» **ACTIVITY**
From the line below that contains "let sc : Bool := f.md.extractLsb'" to the line that contains "let dOk : Bool", repeat every line exactly, both ends included, and nothing else.

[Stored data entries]
/-- Forms of OPC 0x70 (R140, R141). In a sense position SB is 0 or 1. -/
def specControl (fn : Nat) (f : Fields) : Option FormSpec :=
  let base : FormSpec := { modOk := f.md == 0, deadOk := false, use := .both }
  let fixed : FormSpec := { base with guardFixed := true }
  let sense : Bool := f.sb.toNat ≤ 1
  match fn with
  | 0x00 => some { fixed with sa := [.pred], sb := [.code 256], late4 := sense }
  | 0x01 => some base
  | 0x02 => some { fixed with sa := [.pred], sb := [.code 256], late4 := sense, immOk := f.immBelow 3 && f.imm != 0,
                              use := .groupOnly }
  | 0x03 | 0x05 => some { fixed with sa := vg 2, immOk := f.imm == 0 }
  | 0x04 => some fixed
  | 0x06 => some { fixed with immOk := f.imm == 0 }
  | 0x07 => some { base with d := [.uni] }
  | 0x08 => some { base with immOk := f.imm == 0 }
  | 0x09 => some { fixed with d := [.predW], sa := [.pred], immOk := f.imm == 0, use := .groupOnly }
  | _ => none

/-- Forms of OPC 0x80 (R174). MOD[3] on a form that loads nothing narrow (`pref`, `rvalid`, `rinval`, `rwr`, `rrd`) has no effect and
raises nothing (DESIGN CHOICE, assumption 49: R34 and R174 do not say). -/
def specMem (fn : Nat) (f : Fields) : Option FormSpec :=
  let n := f.memRegs
  let mem (policyOk store : Bool) (maxW : Nat) : Bool :=
    f.md.extractLsb' 6 2 == 0 && f.wcode ≤ maxW && f.policy != 3 && (policyOk || f.policy == 0) &&
    !(f.sext && (store || 3 ≤ f.wcode))
  let data : List Opd := if f.wcode = 4 then [.vec 4] else vg n
  let flat : List Opd := [.vec 2, .uni]
  match fn with
  | 0x00 => some { modOk := mem true false 4, d := [.vec n], sa := [.uni], sb := [.vec 1], immOk := f.imm == 0 }
  | 0x01 => some { modOk := mem true true 4, sa := [.uni], sb := [.vec 1], sc := data, immOk := f.imm == 0 }
  | 0x02 => some { modOk := mem true false 4, d := [.vec n], sa := flat, immSb := true, immOk := f.immOnly }
  | 0x03 => some { modOk := mem true true 4, sa := flat, sc := data, immSb := true, immOk := f.immOnly }
  | 0x04 | 0x06 => some { modOk := mem false false 4, d := [.vec n], sa := vg 1, immSb := true, immOk := f.immOnly }
  | 0x05 | 0x07 => some { modOk := mem false true 4, sa := vg 1, sc := data, immSb := true, immOk := f.immOnly }
  | 0x08 => some { modOk := mem true false 3, d := [.uni], sa := [.uni], immSb := true, immOk := f.immOnly }
  | 0x09 => some { modOk := mem true false 0, sa := flat, immSb := true, immOk := f.immOnly }
  | 0x0A => some { modOk := mem false false 0, d := [.predW], sa := [.uni], immOk := f.imm == 0 }
  | 0x0B => some { modOk := mem false false 0, sa := [.uni], immOk := f.imm == 0 }
  | 0x0C => some { modOk := mem false false 0, d := [.uni], sa := [.uni], sb := [.uni], immOk := f.imm == 0 }
  | 0x0D => some { modOk := mem false false 0, d := [.uni], sa := [.uni], sb := [.uni], immSb := true,
                   immOk := f.immOnlyBelow 3 }
  | _ => none

/-- The types that the operator of an atomic form takes (R198, R200). -/
def atomTypeOk (fn : Nat) (t : OTy) : Bool :=
  match fn with
  | 0x03 => t != .b32 && t != .b64
  | 0x04 | 0x05 => t != .b32 && t != .b64 && t != .bf16x2
  | _ => t == .b32 || t == .b64

/-- Forms of OPC 0x90 (R198). -/
def specOrder (fn : Nat) (f : Fields) : Option FormSpec :=
  let t := f.oty
  let n := t.regs
  let sc : Bool := (Scope.ofCode f.scopeCode).isSome
  let bt : Bool := t == .b32 || t == .b64
  let flat : List Opd := [.vec 2, .uni]
  match fn with
  | 0x00 => some { modOk := sc && f.md.extractLsb' 5 3 == 0 && f.order != 0, immOk := f.imm == 0, use := .both }
  | 0x01 => some { modOk := sc && bt && f.order == 1, d := vg n, sa := flat, immSb := true, immOk := f.immOnly }
  | 0x02 => some { modOk := sc && bt && f.order == 2, sa := flat, sc := vg n, immSb := true, immOk := f.immOnly }
  | 0x03 | 0x04 | 0x05 | 0x06 | 0x07 | 0x08 | 0x09 =>
      some { modOk := sc && atomTypeOk fn t, d := vg n, sa := flat, sb := vg n, immSb := true, immOk := f.immOnly }
  | 0x0A => some { modOk := sc && bt, d := vg n, sa := flat, sb := vg n, sc := vg n, immSb := true, immOk := f.immOnly }
  | _ => none

/-- Forms of OPC 0x91 (R201). -/
def specSync (fn : Nat) (f : Fields) : Option FormSpec :=
  let m0 : Bool := f.md == 0
  match fn with
  | 0x00 | 0x01 | 0x02 => some { modOk := m0, immOk := f.immBelow 8 }
  | 0x03 => some { modOk := m0, sb := [.uni], sc := [.code 8], immSb := true, immOk := f.immOnly }
  | 0x04 => some { modOk := m0, sc := [.code 8], immOk := f.imm == 0 }
  | 0x05 => some { modOk := m0, sb := [.uni], sc := [.code 6], immSb := true, immOk := f.immOnlyBelow 8 }
  | 0x06 =>
      let t := f.oty
      let ordered : Bool := f.sc.toNat = 2 || f.sc.toNat = 3
      some { modOk := (Scope.ofCode f.scopeCode).isSome && f.order ≤ 1 && t != .f32 && t != .bf16x2 &&
             !(ordered && (t == .b32 || t == .b64)),
             d := [.uni], sa := [.uni], sb := [.uni], sc := [.code 4], immSb := true, immOk := f.immOnly }
  | 0x07 => some { modOk := m0, sa := [.vec 1], sc := [.code 4], immOk := f.imm == 0 }
  | 0x08 => some { modOk := m0, d := [.vec 1], sa := [.uni], sc := [.code 4], immOk := f.imm == 0 }
  | 0x09 => some { modOk := m0, sc := [.code 4], immOk := f.imm == 0 }
  | 0x0A => some { modOk := m0, sb := [.uni], sc := [.code 9], immSb := true, immOk := f.immOnly }
  | 0x0B => some { modOk := m0, sa := [.uni], sb := [.uni], immSb := true, immOk := f.immOnly }
  | _ => none

/-- Forms of OPC 0xA0 (R213, R214): the fields of the control word that each form uses. -/
def specCopy (fn : Nat) (f : Fields) : Option FormSpec :=
  let sc : Bool := f.md.extractLsb' 3 5 == 0 && (Scope.ofCode f.scopeCode).isSome
  let dsp := f.immBits 0 2
  let ssp := f.immBits 2 2
  let credit := f.imm.getLsbD 7
  let use (mask : Nat) : Bool := f.imm.toNat &&& mask == f.imm.toNat
  let dOk : Bool := dsp != 3 && !(credit && dsp != 1)
  let g : List Opd := [.uni]
  match fn with
  | 0x00 => some { modOk := sc, sa := g, sb := g, sc := g, immOk := use 0xFF && dOk && ssp != 3 }
  | 0x01 => some { modOk := sc, d := g, sa := g, sb := g, sc := g, immOk := use 0xFF && dOk && ssp != 3 }
  | 0x02 => some { modOk := sc, sa := g, sb := g, sc := g, immOk := use 0x3FF && dOk && ssp != 3 }
  | 0x03 => some { modOk := sc, sa := g, sb := g, sc := g, immOk := use 0x30F && dOk && ssp != 3 }
  | 0x04 => some { modOk := sc && 1 ≤ f.scopeCode.toNat && f.scopeCode.toNat ≤ 3, sa := g, sb := g, sc := g,
                   immOk := use 0x3CFF && dOk && ssp != 3 && f.immBits 10 4 ≤ 6 }
  | 0x05 | 0x06 => some { modOk := sc, sa := g, sb := g, sc := g, immOk := use 1 }
  | 0x07 => some { modOk := sc, sa := g, sb := g, sc := g, immOk := use 0x0C && ssp != 3 }
  | 0x08 => some { modOk := sc, d := g, sa := g, sb := g, immOk := use 0xF3 && dOk }
  | _ => none

/-- Forms of OPC 0xA8 (R278). Of these only `join` may have a dead result (R28). -/
def specView (fn : Nat) (f : Fields) : Option FormSpec :=
  let b : FormSpec := { modOk := f.md == 0, deadOk := false }
  let g : List Opd := [.uni]
  match fn with
  | 0x00 => some { b with d := g, sa := g, sb := g, sc := g, immOk := f.immBelow 16 }
  | 0x01 => some { b with d := g, immOk := f.imm == 0, deadOk := true }
  | 0x02 => some { b with d := g, immOk := f.imm.toNat ≤ 8 }
  | 0x03 => some { b with sa := g, sb := g, immOk := f.imm.toNat ≤ 10 }
  | 0x04 => some { b with d := g, immOk := f.immBelow 2 }
  | 0x05 => some { b with immOk := f.imm == 0 }
  | _ => none

/-- Forms of OPC 0xB0 (R250, R251). -/
def specMatrix (fn : Nat) (f : Fields) : Option FormSpec :=
  let c : List Opd := [.uni]
  let m0 : Bool := f.md == 0
  let selfOk : Bool := !(f.imm.getLsbD 13 && f.immBits 8 5 != 0)
  match fn with
  | 0x00 | 0x01 | 0x02 | 0x03 =>
      let scl := f.imm.getLsbD 14
      some { modOk := f.md.extractLsb' 2 6 == 0, sa := c, sb := c, sc := if scl then c else [], deadOk := false,
             immOk := f.immBelow 19 && !(scl && fn == 0) && (scl || f.immBits 15 4 == 0) && selfOk, use := .coxOnly }
  | 0x04 => some { modOk := m0, immOk := f.immBelow 14 && selfOk, use := .coxOnly }
  | 0x05 => some { modOk := m0, sa := c, immOk := f.immBelow 9, use := .coxOnly }
  | 0x06 => some { modOk := m0, immOk := f.immBelow 8, use := .coxOnly }
  | 0x07 => some { modOk := m0, d := c, immOk := f.imm == 0, use := .coxOnly }
  | 0x08 => some { modOk := m0, d := c, sa := c, sb := c, immSb := true, immOk := f.immOnly, use := .coxOnly }
  | _ => none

» **ANSWER SECTION**
  let sc : Bool := f.md.extractLsb' 3 5 == 0 && (Scope.ofCode f.scopeCode).isSome
  let dsp := f.immBits 0 2
  let ssp := f.immBits 2 2
  let credit := f.imm.getLsbD 7
  let use (mask : Nat) : Bool := f.imm.toNat &&& mask == f.imm.toNat
  let dOk : Bool := dsp != 3 && !(credit && dsp != 1)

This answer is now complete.